■ **WHAT IS REQUIRED**:
Please set down, exactly, the line with "flit mode; 17" and all lines that follow it through the end of the records below.

■ **RECORDS**:
-- ==== Sys2Proof/Machine/Wire.lean ====
section
/-!
DEFINITION. Machine/Wire.lean: what commands carry as operands besides numbers: a fabric packet (13 R377) and a schedule image
(16 R491, 05 R117, 09 R256; the image's form is the model's own, log entry 13).
-/

namespace Sys2Proof.Machine

/-- A fabric packet: the fields of its header (13 R377) and its payload bytes. -/
structure Packet where
  typ : Nat
  vc : Nat
  cls : Nat
  trust : Bool
  dup : Bool
  hops : Nat
  sgen : Nat
  egen : Nat
  src : Nat
  dst : Nat
  sep : Nat
  status : Nat
  tag : Nat
  len : Nat
  hint : Nat
  use : Nat
  aop : Nat
  asz : Nat
  cseq : Nat
  addr : Nat
  data : List Nat
  deriving DecidableEq, Repr

/-- What a DISC says of the other end (13 R392): node, domain, part, generation, package port, group role, RM_ELIGIBLE, transmit and
receive latencies, enrolment state. -/
structure Ident where
  node : Nat
  domain : Nat
  part : Nat
  gen : Nat
  port : Nat
  paired : Bool
  eligible : Bool
  txLat : Nat
  rxLat : Nat
  enrol : Nat
  deriving DecidableEq, Repr

/-- A package in the Ringmaster's enrolment table (13 R389-R395, 14 R413, R417): node, generation, domain part number, RM_ELIGIBLE, whether it
has sent READY, whether WORK was sent, parent, depth, its UP ports as (own port, partner node, partner port), the beat of its
last heartbeat, or of the takeover if that is later, and the beat at which this Ringmaster last heard from it (14 R415). -/
structure Member where
  node : Nat
  gen : Nat
  eligible : Bool
  ready : Bool
  working : Bool
  parent : Nat
  depth : Nat
  links : List (Nat × Nat × Nat)
  heard : Nat
  direct : Option Nat
  deriving DecidableEq, Repr

/-- A re-shard in progress (14 R424): new epoch, fence step, image-set table, packages of the new layout, packages that have sent
PREPARED and LOADED, fence moves, whether the epoch is closed, the first step of the new epoch. -/
structure Reshard where
  epoch : Nat
  fence : Nat
  table : Nat
  layout : List Nat
  prepared : List Nat
  loaded : List Nat
  moves : Nat
  closed : Bool
  first : Nat
  deriving DecidableEq, Repr

/-- Ringmaster state (14 R413-R430): the highest term heard; the best claim seen (term, node); whether this package is Ringmaster, is
suspended, claims (beat of its claim); the beat at which it last heard from a Ringmaster, a claim, the last HB_ACK, and last RM_SYNC;
the enrolment table; the standby; sync number sent, and the base of the last acknowledged one; the layout epoch and its
packages; a re-shard; the current step; reports of steps not decided (step, node, bits, beat of arrival), the beat of each such step's first; the last decisions
(step, decision), newest first; how often the last step was decided RECOMPUTE in a row; the health log (kind, source, words);
ticks with a slip, the tick from which ticks without one count; SLIP_UP and STEP_TMO in ms; the last TICK_CHANGE sent; norm values
(group, node, die, four F64); events to report (1 RESHARD_NEEDED, 2 RESHARD_FAILED, 4 STEP_SUSPECT); whether the standby is told to take over; the layout epoch that a closing epoch goes over to and how far it is: 0 decision and streams, 1 re-arm program, 2 records given, 3 records taken (R424, R426, R428);
syncs sent and not acknowledged with the packages enrolled at them (R415); the last epoch message sent (code, arguments). As a worker: the
decision and epoch messages last applied (code, arguments, term; R414); the tick at which streams start and the zones whose have not (R424). The term of the Ringmaster heard from, or of this package's own office (R413); the last STEP_DECIDE sent, and whether it, the last TICK_CHANGE and
the last epoch message are due again (R414, R415). -/
structure RmSt where
  term : Nat
  best : Option (Nat × Nat)
  master : Bool
  suspended : Bool
  claim : Option Nat
  heardRm : Option Nat
  heardClaim : Option Nat
  hbAck : Option Nat
  synced : Option Nat
  table : List Member
  standby : Option Nat
  syncNo : Nat
  base : Option (List Nat)
  epoch : Nat
  layout : List Nat
  reshard : Option Reshard
  step : Nat
  reports : List (Nat × Nat × Nat × Nat)
  firsts : List (Nat × Nat)
  decisions : List (Nat × Nat)
  again : Nat
  log : List (Nat × Nat × List Nat)
  slips : List Nat
  slipFrom : Nat
  slipUp : Nat
  stepTmo : Nat
  tickSent : Option (List Nat)
  norms : List (Nat × Nat × Nat × List Nat)
  events : Nat
  handover : Bool
  rearm : Option (Nat × Nat)
  unacked : List (Nat × List Nat)
  epochMsg : Option (Nat × List Nat)
  applied : List (Nat × List Nat × Nat)
  openAt : Option (Nat × List Nat)
  rmTerm : Nat
  lastDecide : Option (List Nat)
  resend : Bool
  deriving DecidableEq, Repr

def RmSt.reset : RmSt :=
  ⟨0, none, false, false, none, none, none, none, none, [], none, 0, none, 0, [], none, 0, [], [], [], 0, [], [], 0, 4, 20, none, [], 0, false, none, [], none, [], none, 0, none, false⟩

/-- How a firmware command reaches its execution (16 R486): taken from the queue of accepted commands by its sequence number, or
arriving through a port class on its own (class of 16 R485, fabric port or 0, argument words). -/
inductive Via where
  | taken (seq : Nat)
  | arrives (cls port : Nat) (args : List Nat)
  deriving DecidableEq, Repr

/-- A Ringmaster command: how it reaches its execution, and the Ringmaster's answer to one that was forwarded, which is an outcome, a
status and a response (14 R429). -/
structure RmVia where
  via : Via
  reply : Option (Nat × Nat × List Nat)
  deriving DecidableEq, Repr

/-- What a tier timeout ends (12 R359): the order number of a core's job or the TAG of an update die's requests, the tier, and the row of
a local move where it ends. -/
structure TierWait where
  ord : Nat
  tier : Nat
  row : Nat
  deriving DecidableEq, Repr

/-- The fields of a SWITCH entry (13 R374): the slot, and the spare lane it goes to. -/
structure SwitchEntry where
  slot : Nat
  spare : Nat
  deriving DecidableEq, Repr

/-- A RESUME entry received (13 R374): the port, and the SEQ that it names. -/
structure ResumeEntry where
  port : Nat
  seq : Nat
  deriving DecidableEq, Repr

/-- Bytes that an image places: 0 core memory or window of a core, 1 stack tier, 2 peat of a die, 3 far tier. -/
structure ImageMem where
  space : Nat
  unit : Nat
  addr : Nat
  bytes : List Nat
  deriving DecidableEq, Repr

/-- A micro-program slot of an image (06 R156). -/
structure ImageSlot where
  slot : Nat
  cfg : Nat
  consts : List Nat
  uops : List Nat
  deriving DecidableEq, Repr

/-- What an image gives one core: program ranges (stream, PBASE, PLIMIT), drain profiles (number, A, B), slots, rotation seeds,
threshold profiles and tallies as register words, RMAX, the descriptors to check (09 R256, 04 R105, 06 R156, 05 R117, 07 R207). -/
structure ImageCore where
  core : Nat
  streams : List (Nat × Nat × Nat)
  profiles : List (Nat × Nat × Nat)
  slots : List ImageSlot
  seeds : List (Nat × Nat)
  thr : List (Nat × Nat)
  tallies : List (Nat × Nat)
  rmax : Option Nat
  descriptors : List Nat
  deriving DecidableEq, Repr

/-- What an image gives one update die: registers by offset in the UD block, as words (10 R314). -/
structure ImageUd where
  die : Nat
  regs : List (Nat × Nat)
  deriving DecidableEq, Repr

/-- What an image binds to a layer's gradient format of one kind (0 activation, 1 weight; 05 R137, R138): the tags of its tallies,
drain profiles (core, number, whether the auxiliary format), descriptors (core, core-local address, whether the destination). -/
structure GfmtBind where
  layer : Nat
  kind : Nat
  tags : List Nat
  profiles : List (Nat × Nat × Bool)
  descs : List (Nat × Nat × Bool)
  deriving DecidableEq, Repr

/-- A global-norm group of an image (14 R412): group, die, hall addresses of the blocks its NORM_OUT writes and its NORM_IN reads,
the gate turnstile of that NORM_IN. -/
structure NormBind where
  group : Nat
  die : Nat
  outAddr : Nat
  inAddr : Nat
  gate : Nat
  deriving DecidableEq, Repr

/-- A record that changes its owner with a layout (14 R428): whether this package gives or takes it, its die, its ULX there, the checkpoint tensor. -/
structure Migration where
  give : Bool
  die : Nat
  ulx : Nat
  tensor : Nat
  deriving DecidableEq, Repr

/-- A schedule image (16 R491): the tick plan (planned length, first segment, planned beats of each tick class), the planning
frequency code and the ratio code assumed for each core named, memory, cores, update dies, the gradient format table's
address with the allowed formats of each layer (activation, weight) and what is bound to them, the norm groups, job tags of cores and of UD0 and
UD1 as 288 and 289 (15 R456), whether it permits boost (15 R438), the records that change their owner with it (14 R428). -/
structure SchedImage where
  planned : Nat
  tick0 : Nat
  beat0 : Nat
  classes : List Nat
  planCode : Nat
  ratios : List (Nat × Nat)
  memory : List ImageMem
  cores : List ImageCore
  uds : List ImageUd
  gfmtBase : Nat
  gfmtAllow : List (Nat × Nat)
  gfmtBinds : List GfmtBind
  norms : List NormBind
  tags : List (Nat × Nat)
  boost : Bool
  migrations : List Migration
  deriving DecidableEq, Repr

/-- What a start finds around the package and measures, by the steps of 16 R476 and R478: channels that fail timing training (unit: sites 0-9,
dies 10 and 11; channel), lanes of stack channels that fail their test (site, channel, pseudo-channel, lane; 11 R329), update dies whose link
does not come up, the residual skews of the 16 crossings (08 R220), units
whose training record is not reused (R479), whether the retained firmware fails its digest, the host link as trained (width, rate code,
flit mode; 17 R504), the start's duration in ms. -/
structure StartEnv where
  bad : List (Nat × Nat)
  lanes : List (Nat × Nat × Nat × Nat)
  noLink : List Nat
  skews : List Int
  refused : List Nat
  broken : Bool
  width : Nat
  rate : Nat
  flit : Bool
  ms : Nat
  deriving DecidableEq, Repr

/-- A device behind a CXL port as enumeration finds it (17 R520, R521): bus and function number, serial number, capacity in bytes, whether it is
Type-3, whether it reports its memory active within 60 s. -/
structure CxlDev where
  bus : Nat
  fn : Nat
  serial : Nat
  cap : Nat
  type3 : Bool
  active : Bool
  deriving DecidableEq, Repr

end Sys2Proof.Machine
end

■ **RESULT BELOW**:
flit mode; 17 R504), the start's duration in ms. -/
structure StartEnv where
  bad : List (Nat × Nat)
  lanes : List (Nat × Nat × Nat × Nat)
  noLink : List Nat
  skews : List Int
  refused : List Nat
  broken : Bool
  width : Nat
  rate : Nat
  flit : Bool
  ms : Nat
  deriving DecidableEq, Repr

/-- A device behind a CXL port as enumeration finds it (17 R520, R521): bus and function number, serial number, capacity in bytes, whether it is
Type-3, whether it reports its memory active within 60 s. -/
structure CxlDev where
  bus : Nat
  fn : Nat
  serial : Nat
  cap : Nat
  type3 : Bool
  active : Bool
  deriving DecidableEq, Repr

end Sys2Proof.Machine
end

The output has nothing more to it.